The father of the 23-year-old student who died after being brutally gang-raped in India's capital has described how even in her final moments, he hoped for her recovery.
Badri Singh told ITV's Daybreak that after his daughter was transferred to a Singapore hospital for specialist treatment, he allowed himself to hope she would get better.
He described how she had tears in her eyes as she lay in her hospital bed. He told the programme: "It was difficult for me, but when she was put on a ventilator it gave me some hope that she would get better. I thought she might get better and she would live.
"So when I thought she might get better, I used to get filled with some hope. When I was told that she might not get well and might have to have an operation I felt uncomfortable.
"When we went to Singapore she was not conscious but she had tears in her eyes. I realised she was in a really bad state."
The medical student died in a Singapore hospital after suffering multiple organ failure and a heart attack.
During the rape, the victim was attacked by six men on a bus. A metal rod was inserted in her body as the bus drove around for 40 minutes. The sustained attack resulted in the removal of almost all of her intestines.
According to a police report seen by the Hindustan Times the youngest of the six suspects "extracted her intestine with his bare hands and suggested she be thrown off the moving vehicle devoid of her clothes."
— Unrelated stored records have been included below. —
@[simp] theorem setSlice_clk (s : Nat) (x : Slice) (d : Dev) : (d.setSlice s x).clk = d.clk := rfl
@[simp] theorem setSlice_devTime (s : Nat) (x : Slice) (d : Dev) : (d.setSlice s x).devTime = d.devTime := rfl
@[simp] theorem setSlice_free (s : Nat) (x : Slice) (d : Dev) : (d.setSlice s x).free = d.free := rfl
@[simp] theorem setSlice_link (s : Nat) (x : Slice) (d : Dev) : (d.setSlice s x).link = d.link := rfl
@[simp] theorem setSlice_otp (s : Nat) (x : Slice) (d : Dev) : (d.setSlice s x).otp = d.otp := rfl
@[simp] theorem setSlice_cmds (s : Nat) (x : Slice) (d : Dev) : (d.setSlice s x).cmds = d.cmds := rfl
@[simp] theorem setSlice_nextId (s : Nat) (x : Slice) (d : Dev) : (d.setSlice s x).nextId = d.nextId := rfl
@[simp] theorem setSlice_sched (s : Nat) (x : Slice) (d : Dev) : (d.setSlice s x).sched = d.sched := rfl
@[simp] theorem setSlice_led (s : Nat) (x : Slice) (d : Dev) : (d.setSlice s x).led = d.led := rfl
@[simp] theorem setSlice_cust (s : Nat) (x : Slice) (d : Dev) : (d.setSlice s x).cust = d.cust := rfl
@[simp] theorem setSlice_prot (s : Nat) (x : Slice) (d : Dev) : (d.setSlice s x).prot = d.prot := rfl
@[simp] theorem setSlice_board (s : Nat) (x : Slice) (d : Dev) : (d.setSlice s x).board = d.board := rfl
@[simp] theorem setSlice_dma (s : Nat) (x : Slice) (d : Dev) : (d.setSlice s x).dma = d.dma := rfl
@[simp] theorem setSlice_micro (s : Nat) (x : Slice) (d : Dev) : (d.setSlice s x).micro = d.micro := rfl
@[simp] theorem setSlice_linen (s : Nat) (x : Slice) (d : Dev) : (d.setSlice s x).linen = d.linen := rfl
@[simp] theorem setSlice_out (s : Nat) (x : Slice) (d : Dev) : (d.setSlice s x).out = d.out := rfl
@[simp] theorem setSlice_held (s : Nat) (x : Slice) (d : Dev) : (d.setSlice s x).held = d.held := rfl

@[simp] theorem modSlice_clk (s : Nat) (f : Slice → Slice) (d : Dev) : (d.modSlice s f).clk = d.clk := rfl
@[simp] theorem modSlice_devTime (s : Nat) (f : Slice → Slice) (d : Dev) : (d.modSlice s f).devTime = d.devTime := rfl
@[simp] theorem modSlice_free (s : Nat) (f : Slice → Slice) (d : Dev) : (d.modSlice s f).free = d.free := rfl
@[simp] theorem modSlice_link (s : Nat) (f : Slice → Slice) (d : Dev) : (d.modSlice s f).link = d.link := rfl
@[simp] theorem modSlice_otp (s : Nat) (f : Slice → Slice) (d : Dev) : (d.modSlice s f).otp = d.otp := rfl
@[simp] theorem modSlice_cmds (s : Nat) (f : Slice → Slice) (d : Dev) : (d.modSlice s f).cmds = d.cmds := rfl
@[simp] theorem modSlice_nextId (s : Nat) (f : Slice → Slice) (d : Dev) : (d.modSlice s f).nextId = d.nextId := rfl
@[simp] theorem modSlice_sched (s : Nat) (f : Slice → Slice) (d : Dev) : (d.modSlice s f).sched = d.sched := rfl
@[simp] theorem modSlice_led (s : Nat) (f : Slice → Slice) (d : Dev) : (d.modSlice s f).led = d.led := rfl
@[simp] theorem modSlice_cust (s : Nat) (f : Slice → Slice) (d : Dev) : (d.modSlice s f).cust = d.cust := rfl
@[simp] theorem modSlice_prot (s : Nat) (f : Slice → Slice) (d : Dev) : (d.modSlice s f).prot = d.prot := rfl
@[simp] theorem modSlice_board (s : Nat) (f : Slice → Slice) (d : Dev) : (d.modSlice s f).board = d.board := rfl
@[simp] theorem modSlice_dma (s : Nat) (f : Slice → Slice) (d : Dev) : (d.modSlice s f).dma = d.dma := rfl
@[simp] theorem modSlice_micro (s : Nat) (f : Slice → Slice) (d : Dev) : (d.modSlice s f).micro = d.micro := rfl
@[simp] theorem modSlice_linen (s : Nat) (f : Slice → Slice) (d : Dev) : (d.modSlice s f).linen = d.linen := rfl
@[simp] theorem modSlice_out (s : Nat) (f : Slice → Slice) (d : Dev) : (d.modSlice s f).out = d.out := rfl
@[simp] theorem modSlice_held (s : Nat) (f : Slice → Slice) (d : Dev) : (d.modSlice s f).held = d.held := rfl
The bus then tried to mow her and her companion Awindra Pandey down. The 28-year-old software engineer has told The Times how the pair were left lying in the road fo 20 minutes as motorists ignored their bloodied bodies.
"She was bleeding heavily. They (the police) asked me to put her in the van," he told the newspaper
Her injuries were so severe the decision to move her to a Singapore hospital has come under attack.
The government is being accused of trying to "run away from the problem", with doctors suggesting it would have been obvious from her injuries she would never recover. She died 48 hours after being transferred overseas, 13 days after the attack.
The sheer brutality of the rape has galvanised the nation into action, with angry protesters accusing the government of not doing enough to tackle violence against women.
Singh told Daybreak: "Society cannot any longer turn a blind eye to these sorts of incidences which are happening every day. We have to change ourselves. If there are no changes then these horrible things won’t stop. The public have to wake up now.
“If possible it would be nice to have some sort of law in her name. If a hospital or something nice can be named after her too, at least something good could have come out of all of this, or it’s just all pointless.”
Three of the men accused of rape and murder are to plead not guilty to the charges, their lawyer has revealed.
Lawyer M L Sharma told the AFP news agency he will challenge evidence the police claim they have linking the suspects with bloodstains on the victim's clothes. "Nothing is proven yet," he said outside the court.
Five men have appeared in court, with a sixth suspect expected to be tried separately in a juvenile court as he is 17. Under Indian law juveniles cannot be prosecuted for murder.
The suspects have been named as bus driver Ram Singh, his brother Mukesh, Pawan Gupta, Vinay Sharma and Akshay Thakur.
The men are likely to face the death penalty if found guilty, despite the sentence rarely being passed in India.